NON – DISCLOSURE AGREEMENT (NDA) AND FREELANCERS

When it comes to hiring a freelancer, the question that comes to mind is what are the advantages and what are the challenges of such an endeavor? The biggest advantage of hiring a freelancer is that this cooperation can be stopped at any moment, as hiring a freelancer does not imply having an employment contract and obligations that derive from it. On the other hand, the biggest disadvantage of hiring a freelancer is probably that a freelancer can at any time find and accept other business opportunities that suit him/her better. This can end your business cooperation and delay the realization of your business aspirations. Aside from all that, cooperation between a freelancer and a client requires the exchange of a substantial amount of information, and the best way to secure the confidential nature of the data and to protect it from misuse is to conclude a so called Non – disclosure Agreement (NDA).

NDA as a matter of necessity

To be able to enjoy all the merits of hiring a freelancer and at the same time to avoid disadvantages that come from this business cooperation, NDA becomes a sort of necessity. Concluding this kind of a contract is the best way to secure confidentiality of the information about the client and its business practices. There are various information that can be protected by this contract, such as: business concepts, ideas, exchanged information, patents, intellectual property (rights), including also company management processes. It is very important to carefully specify in the NDA contract which information and data are considered confidential.

Some data is usually excluded from the NDA, such as: information that is already available, freelancer’s know-how, and information that freelancer already made available to the third parties before concluding the NDA, information that has to be provided upon the request of a government entity, etc. It is very important to emphasize that NDA does not include on its own any kind of a transfer of property rights or intellectual property rights from freelancer to client and vice versa. A special contract can be concluded for any kind of these types of transfers, or they can be incorporated in the NDA contractual provisions that refer to transfer of property rights or intellectual property rights between contract parties. In that case, NDA becomes a mixture of several types of contracts.
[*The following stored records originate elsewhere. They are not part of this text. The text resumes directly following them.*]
theorem performWrfmt_done {s : State} (m : BitVec 3) (h : s.cfg.supported = true) :
    performWrfmt m s = .done (s.setMod (writeFormat s.cfg.ver.toNat s.cfg.ecl m s.modArr)) :=
  withVersion_of_supported h _

theorem performWrver_done {s : State} (h : s.cfg.supported = true) :
    performWrver s = .done (s.setMod (writeVersion s.cfg.ver.toNat s.modArr)) :=
  withVersion_of_supported h _

/-- WRFMT after a command that wrote MOD. -/
theorem exec_wrfmt_stage {s : State} (m : BitVec 3) (arr : Memory Bool) (h : s.cfg.supported = true) :
    exec (.wrfmt m) ((s.setMod arr).ended 0#3) =
      .next ((s.setMod (writeFormat s.cfg.ver.toNat s.cfg.ecl m arr)).ended 0#3) :=
  congrArg complete (performWrfmt_done (s := (s.setMod arr).ended 0#3) m h)

/-- WRVER after a command that wrote MOD. -/
theorem exec_wrver_stage {s : State} (arr : Memory Bool) (h : s.cfg.supported = true) :
    exec .wrver ((s.setMod arr).ended 0#3) = .next ((s.setMod (writeVersion s.cfg.ver.toNat arr)).ended 0#3) :=
  congrArg complete (performWrver_done (s := (s.setMod arr).ended 0#3) h)

/-- Settles O43: MASKSEL writes into MOD what the three commands write with its mask. -/
theorem forcemaskGivesMaskselGrid : Obligations.ForcemaskGivesMaskselGrid := by
  intro s t h herr
  obtain ⟨u, hu, rfl⟩ | ⟨u, e, -, rfl⟩ := (complete_eq_next_iff (performMasksel s) t).1 h
  · obtain ⟨-, hp⟩ | ⟨-, -, hp⟩ | ⟨hv, g, f, hg, hf, hp⟩ := performMasksel_cases s
    · simp [hp] at hu
    · simp [hp] at hu
    · obtain rfl : selected s f g = u := CmdResult.done.inj (hp.symm.trans hu)
      exact ⟨_, _, _, congrArg complete (performApplymask_done _ hv hg hf), exec_wrfmt_stage _ _ hv,
        exec_wrver_stage _ hv, rfl, rfl, rfl, rfl⟩
  · exact absurd herr e.code_ne_zero

/-! ## The format and version words (R96, R97) -/

/-- Settles O38: the BCH checks of R94 and R95 evaluate. -/
theorem formatAndVersionWords : Obligations.FormatAndVersionWords := by
  unfold Obligations.FormatAndVersionWords
  decide

end Sys2Proof.Machine
end

section
/-! PROOFS (40_control.md R110 to R114): a CMD write, the engine's step and the end of every command. -/

namespace Sys2Proof.Machine

/-! ## A CMD write (R110) -/

theorem offerCommand_of_idle {s : State} (w : Word) (h : s.status.busy = false) :
    offerCommand w s = acceptCommand w s := by
  simp [offerCommand, h]

theorem offerCommand_of_busy {s : State} (w : Word) (h : s.status.busy = true) :
    offerCommand w s = s.setStatus ⟨true, s.status.done, s.status.err, true⟩ := by
  simp [offerCommand, Status.dropped, h]

theorem portWrite_cmd (s : State) (v : BitVec 64) : portWrite s 0x0000#16 v = offerCommand (v.setWidth 32) s := by
  simp [portWrite, regionOf_register]

/-- A CMD write is no busy hazard (R286): the word is offered whether BUSY is 0 or 1. -/
theorem step_of_write_cmd {s : State} {w : Word} {rest : List HostEvent}
    (hi : s.inputs = .access (.write 0x0000#16 .four (w.setWidth 64)) :: rest) :
    step s = .next ((offerCommand w (s.setInputs rest)).setReply .ack) := by
  have hw : (w.setWidth 64).setWidth 32 = w := BitVec.setWidth_setWidth_of_le w (by decide)
  rw [step_of_access hi]
  simp [hostAccess, HostAccess.allowedWhileBusy, legalAccess, portWrite_cmd, hw]

/-- Settles O7: the word is offered, and BUSY decides what becomes of it. -/
theorem commandWriteAcceptedOrDropped : Obligations.CommandWriteAcceptedOrDropped := by
  refine fun s w rest hi => ⟨fun hb => ?_, fun hb => ?_⟩ <;> rw [step_of_write_cmd hi]
  · rw [offerCommand_of_idle w (s := s.setInputs rest) hb]
    rfl
  · rw [offerCommand_of_busy w (s := s.setInputs rest) hb]
    rfl

/-! ## The engine's step and the end of a command (R111) -/

/-- The word that is placed stands in PENDCMD, and the engine's turn is next (log 12). -/
theorem step_withFetchWord {s : State} {w : Word} {i : Instr} (h : decode w = .ok i) :
    step (s.withFetchWord 32 w.toNat) = exec i ((s.setPendcmd w).setStatus s.status.accepted) := by
  have hw : BitVec.ofNat 32 (w.toNat % 2 ^ 32) = w := by
    rw [Nat.mod_eq_of_lt w.isLt, BitVec.ofNat_toNat, BitVec.setWidth_eq]
  have hs : s.withFetchWord 32 w.toNat = (acceptCommand w s).setInputs (.engineTurn :: s.inputs) := by
    rw [State.withFetchWord, placeCommand, hw]
  rw [hs]
  exact engineStep_of_decode (s := acceptCommand w s) h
The obligatory side of the NDA

Once the freelancer signs the NDA contract, he or she is obliged to respect all contractual provisions, or otherwise freelancer can face claims. If contracting parties do breach the NDA provisions – for example a freelancer shares the confidential information from a business relationship with the client with a third party – the best course of action is to contact the lawyer immediately, so that the harm can be neutralized as much as possible. Contracting parties cannot share with anyone the information described as confidential in the NDA, not even with family members or friends, and especially cannot share them on social and business media that are available to an enormous auditorium. NDA does not oblige only the freelancer as a contracting party, it also obliges all the freelancer’s sub-contractors hired to work on the project protected by the NDA, so it is very important to emphasize in the NDA that third parties might also be involved in the project.

One-way (unilateral) or two-way (mutual) NDA

If only the client is the one that wants to protect its confidential data, and the breach of the NDA is coming from the freelancer, then this type of NDA is called a one-way or unilateral NDA. But in practice, the common form are the so called mutual NDAs in which a client and a freelancer both want to protect their confidential data, know-how and business practices, and in which both parties are obliged to respect contractual provisions of the NDA.
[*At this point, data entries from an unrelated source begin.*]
/-! ### `resetIndices` -/

@[simp] theorem resetIndices_cfg (s : State) : (resetIndices s).cfg = s.cfg := rfl
@[simp] theorem resetIndices_insts (s : State) : (resetIndices s).insts = s.insts := rfl
@[simp] theorem resetIndices_active (s : State) : (resetIndices s).active = s.active := rfl
@[simp] theorem resetIndices_head (s : State) : (resetIndices s).head = 0 := rfl
@[simp] theorem resetIndices_tail (s : State) : (resetIndices s).tail = 0 := rfl
@[simp] theorem resetIndices_buf (s : State) : (resetIndices s).buf = s.buf := rfl
@[simp] theorem resetIndices_pinOut (s : State) : (resetIndices s).pinOut = s.pinOut := rfl
@[simp] theorem resetIndices_gie (s : State) : (resetIndices s).gie = s.gie := rfl
@[simp] theorem resetIndices_src0 (s : State) : (resetIndices s).src0 = s.src0 := rfl
@[simp] theorem resetIndices_src1 (s : State) : (resetIndices s).src1 = s.src1 := rfl
@[simp] theorem resetIndices_now (s : State) : (resetIndices s).now = s.now := rfl
@[simp] theorem resetIndices_rxInst (s : State) : (resetIndices s).rxInst = s.rxInst := rfl
@[simp] theorem resetIndices_rxD (s : State) : (resetIndices s).rxD = s.rxD := rfl
@[simp] theorem resetIndices_rxK (s : State) : (resetIndices s).rxK = s.rxK := rfl
@[simp] theorem resetIndices_txInst (s : State) : (resetIndices s).txInst = s.txInst := rfl
@[simp] theorem resetIndices_txB (s : State) : (resetIndices s).txB = s.txB := rfl
@[simp] theorem resetIndices_txK (s : State) : (resetIndices s).txK = s.txK := rfl
@[simp] theorem resetIndices_txSavedGie (s : State) : (resetIndices s).txSavedGie = s.txSavedGie := rfl
@[simp] theorem resetIndices_cfgInst (s : State) : (resetIndices s).cfgInst = s.cfgInst := rfl
@[simp] theorem resetIndices_rxPhase (s : State) : (resetIndices s).rxPhase = s.rxPhase := rfl
@[simp] theorem resetIndices_txPhase (s : State) : (resetIndices s).txPhase = s.txPhase := rfl
@[simp] theorem resetIndices_cfgPhase (s : State) : (resetIndices s).cfgPhase = s.cfgPhase := rfl
@[simp] theorem resetIndices_rxWait (s : State) : (resetIndices s).rxWait = s.rxWait := rfl
@[simp] theorem resetIndices_fgWait (s : State) : (resetIndices s).fgWait = s.fgWait := rfl
@[simp] theorem resetIndices_lineIn (s : State) : (resetIndices s).lineIn = s.lineIn := rfl
@[simp] theorem resetIndices_script (s : State) : (resetIndices s).script = s.script := rfl
@[simp] theorem resetIndices_rsp (s : State) : (resetIndices s).rsp = s.rsp := rfl
@[simp] theorem resetIndices_wire (s : State) : (resetIndices s).wire = s.wire := rfl
@[simp] theorem resetIndices_stored (s : State) : (resetIndices s).stored = 0 := rfl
Situations in which a freelancer should pay extra attention are especially when the client, through the NDA, wants to exclude any other kind of freelancer engagement on other projects that are in competition with the current client’s project. Advice for the freelancer in this scenario would be that this kind of wide contractual provisions are enhanced so to have more precise possible prohibitions in relations with other freelancer’s projects, as well as more precision on possible penalties. This is very useful, because most freelancers have multiple projects for different clients at the same time. Also, there could be prohibitions in the NDA, which refer to the possibility to present the projects on which the freelancer worked for the client as references to third party clients.
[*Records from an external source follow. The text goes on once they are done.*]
-- ==== Sys2Proof/Laws/Reception.lean ====
section
/-! SUPPORT. Correct reception (41_receive_sampler.md rule R112): the conditions on counts are the conditions on
instants. -/

namespace Sys2Proof.Machine

open Sys2Proof

theorem delayCycles_of_ne_zero {c : Config} {n : Count} (h : n ≠ 0) : delayCycles c n = c.delayScale * n.toNat := by
  rw [delayCycles, if_neg h]

@[simp] theorem cellStart_zero (B0 A T : Nat) : cellStart B0 A T 0 = B0 := rfl

@[simp] theorem cellStart_succ (B0 A T k : Nat) : cellStart B0 A T (k + 1) = B0 + A + k * T := by
  simp [cellStart]

/-- For a peer that is this block's transmit sequencer, with all counts at least 1 and the first read `LAT_ENTRY` cycles
after the frame began, (W1), (W2) and (W3) are (W1'), (W2') and (W3') (rule R112). -/
theorem wellTuned_iff_counts {s : State} {r : Inst} {B0 : Nat} {A T : Count} (hc : r.profile.rxCentering ≠ 0)
    (hi : r.profile.rxIntrabit ≠ 0) (hs : r.profile.rxStopbit ≠ 0) (hA : A ≠ 0) (hT : T ≠ 0)
    (hE : checkInstant s = B0 + s.cfg.latEntry) :
    WellTuned (cellStart B0 (delayCycles s.cfg A) (delayCycles s.cfg T)) (checkInstant s) (sampleInstant s r)
        (returnInstant s r) ↔
      WellTunedCounts s.cfg r.profile A T := by
  have hS (k : Nat) : sampleInstant s r k =
      B0 + (s.cfg.latEntry + s.cfg.delayScale * (r.profile.rxCentering.toNat + (k + 1) * r.profile.rxIntrabit.toNat)) := by
    rw [sampleInstant, hE, delayCycles_of_ne_zero hc, delayCycles_of_ne_zero hi]
    ring
  have hR : returnInstant s r = B0 + (s.cfg.latEntry + s.cfg.delayScale *
      (r.profile.rxCentering.toNat + 8 * r.profile.rxIntrabit.toNat + r.profile.rxStopbit.toNat)) := by
    rw [returnInstant, hS, delayCycles_of_ne_zero hs]
    ring
  have hB (k : Nat) : cellStart B0 (delayCycles s.cfg A) (delayCycles s.cfg T) (k + 1) =
      B0 + s.cfg.delayScale * (A.toNat + k * T.toNat) := by
    rw [cellStart_succ, delayCycles_of_ne_zero hA, delayCycles_of_ne_zero hT]
    ring
  constructor
  · rintro ⟨⟨h1, h2⟩, h3⟩
    rw [hE, hB 0] at h1
    rw [hB 8, hR] at h3
    refine ⟨by simpa using h1, fun k hk => ?_, by omega⟩
    have := h2 k hk
    rw [hB k, hB (k + 1), hS] at this
    omega
  · rintro ⟨h1, h2, h3⟩
    refine ⟨⟨⟨by simp [hE], by rw [hE, hB 0]; simpa using h1⟩, fun k hk => ?_⟩, by rw [hB 8, hR]; omega⟩
    have := h2 k hk
    rw [hB k, hB (k + 1), hS]
    omega

end Sys2Proof.Machine
end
General advice for the freelancers would be that they should not sign any kind of NDA where the client is unwilling to agree upon equal protection of the freelancer as a contracting party.

Legal application of the NDA

If the NDA contracting parties breach their obligations, like in the case with any other contract, possible judicial proceedings can be very long and expensive. In that sense, even if there is a very well written NDA, both client and a freelancer should limit as much as possible the quantity of exchanged information and data. Both parties, when sharing data, should have a written correspondence with emphasis that exchanged information is confidential.

The most important thing when it comes to the legal application of the NDA is which law is applicable in the case when the NDA provisions are breached. The best option is to agree upon the law with which you are most familiar with, meaning that you have a legal professional who can quickly and efficiently interpret the applied law at any given moment.